/-! ### The update descriptor (R273) -/

def udSweep (x : Nat) : Bool := fld x 0 2 == 1
def udLoc (x : Nat) : Bool := bitOf x 2
def udStriped (x : Nat) : Bool := bitOf x 3
def udTally (x : Nat) : Bool := bitOf x 4
def udClear (x : Nat) : Bool := bitOf x 5
def udVote (x : Nat) : Bool := bitOf x 6
def udBell (x : Nat) : Nat := fld x 16 6
def udBellEn (x : Nat) : Bool := bitOf x 22
def udStepId (x : Nat) : Nat := fld x 32 16
def udGroup (x : Nat) : Nat := fld x 48 8
def udStep (x : Nat) : Nat := fld x 64 32
def udBlocks (x : Nat) : Nat := fld x 96 32
def udRecBase (x : Nat) : Nat := fld x 128 39
def udSignBase (x : Nat) : Nat := fld x 192 39
def udVoteBase (x : Nat) : Nat := fld x 256 39
def udSched (x : Nat) : Nat := fld x 320 39
def udIndex0 (x : Nat) : Nat := fld x 384 32

/-- Sign bytes of a record block (R270), and of all blocks in whole 64-byte units (R274). -/
def udSignLen (x : Nat) : Nat := if udTally x then 128 else 32
def udSignTotal (x : Nat) : Nat := if udSweep x then 0 else ceilDiv (udBlocks x * udSignLen x) 64 * 64

/-! ### FP32 arithmetic under RNE (R277, R550) -/

/-- An FP32 result and the flags so far: an intermediate raises INF and FLUSHED and no other flag (R277). -/
def updEnc (v : Val) : Nat × AFlags :=
  let (b, f) := encodeFloat 8 .rne false 0 v
  (b, f &&& (AFlags.inf ||| AFlags.flushed))

def f32add (a b : Nat) : Nat × AFlags := updEnc (Val.add (decodeEl 8 a) (decodeEl 8 b))
def f32sub (a b : Nat) : Nat × AFlags := updEnc (Val.add (decodeEl 8 a) (decodeEl 8 b).neg)
def f32mul (a b : Nat) : Nat × AFlags := updEnc (Val.mul (decodeEl 8 a) (decodeEl 8 b))
def f32ofInt (v : Int) : Nat × AFlags := updEnc (.ofInt v)

/-- Quotient of two finite values, the divisor not zero: a magnitude with a sticky bit below every rounding place. -/
def divVal (a b : Val) : Val :=
  match a, b with
  | .fin s m e, .fin t n f =>
    if n == 0 then .nan
    else
      let k := 64 + Nat.log2 n
      let q := m * 2 ^ k / n
      let sticky := if q * n == m * 2 ^ k then 0 else 1
      .fin (s != t) (2 * q + sticky) (e - f - (k : Int) - 1)
  | _, _ => .nan

def f32div (a b : Nat) : Nat × AFlags := updEnc (divVal (decodeEl 8 a) (decodeEl 8 b))

/-- FP32 one. -/
def f32one : Nat := 0x3F800000

/-- x^n by binary exponentiation from the least significant bit of n (R276). -/
def f32pow : Nat → Nat → Nat → Nat → AFlags → Nat × AFlags
  | 0, _, _, acc, fl => (acc, fl)
  | fuel + 1, x, n, acc, fl =>
    let (acc, f1) := if n % 2 == 1 then f32mul acc x else (acc, 0#8)
    if n / 2 == 0 then (acc, fl ||| f1)
    else
      let (x, f2) := f32mul x x
      f32pow fuel x (n / 2) acc (fl ||| f1 ||| f2)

> **WHAT IS NEEDED**
Please copy the lines above from the line with "def udClear (x : Nat) : Bool := bitOf x 5" up to and including the line with "def udVoteBase (x", exactly as written and with nothing else.

> **TASK SOLUTION**
def udClear (x : Nat) : Bool := bitOf x 5
def udVote (x : Nat) : Bool := bitOf x 6
def udBell (x : Nat) : Nat := fld x 16 6
def udBellEn (x : Nat) : Bool := bitOf x 22
def udStepId (x : Nat) : Nat := fld x 32 16
def udGroup (x : Nat) : Nat := fld x 48 8
def udStep (x : Nat) : Nat := fld x 64 32
def udBlocks (x : Nat) : Nat := fld x 96 32
def udRecBase (x : Nat) : Nat := fld x 128 39
def udSignBase (x : Nat) : Nat := fld x 192 39
def udVoteBase (x : Nat) : Nat := fld x 256 39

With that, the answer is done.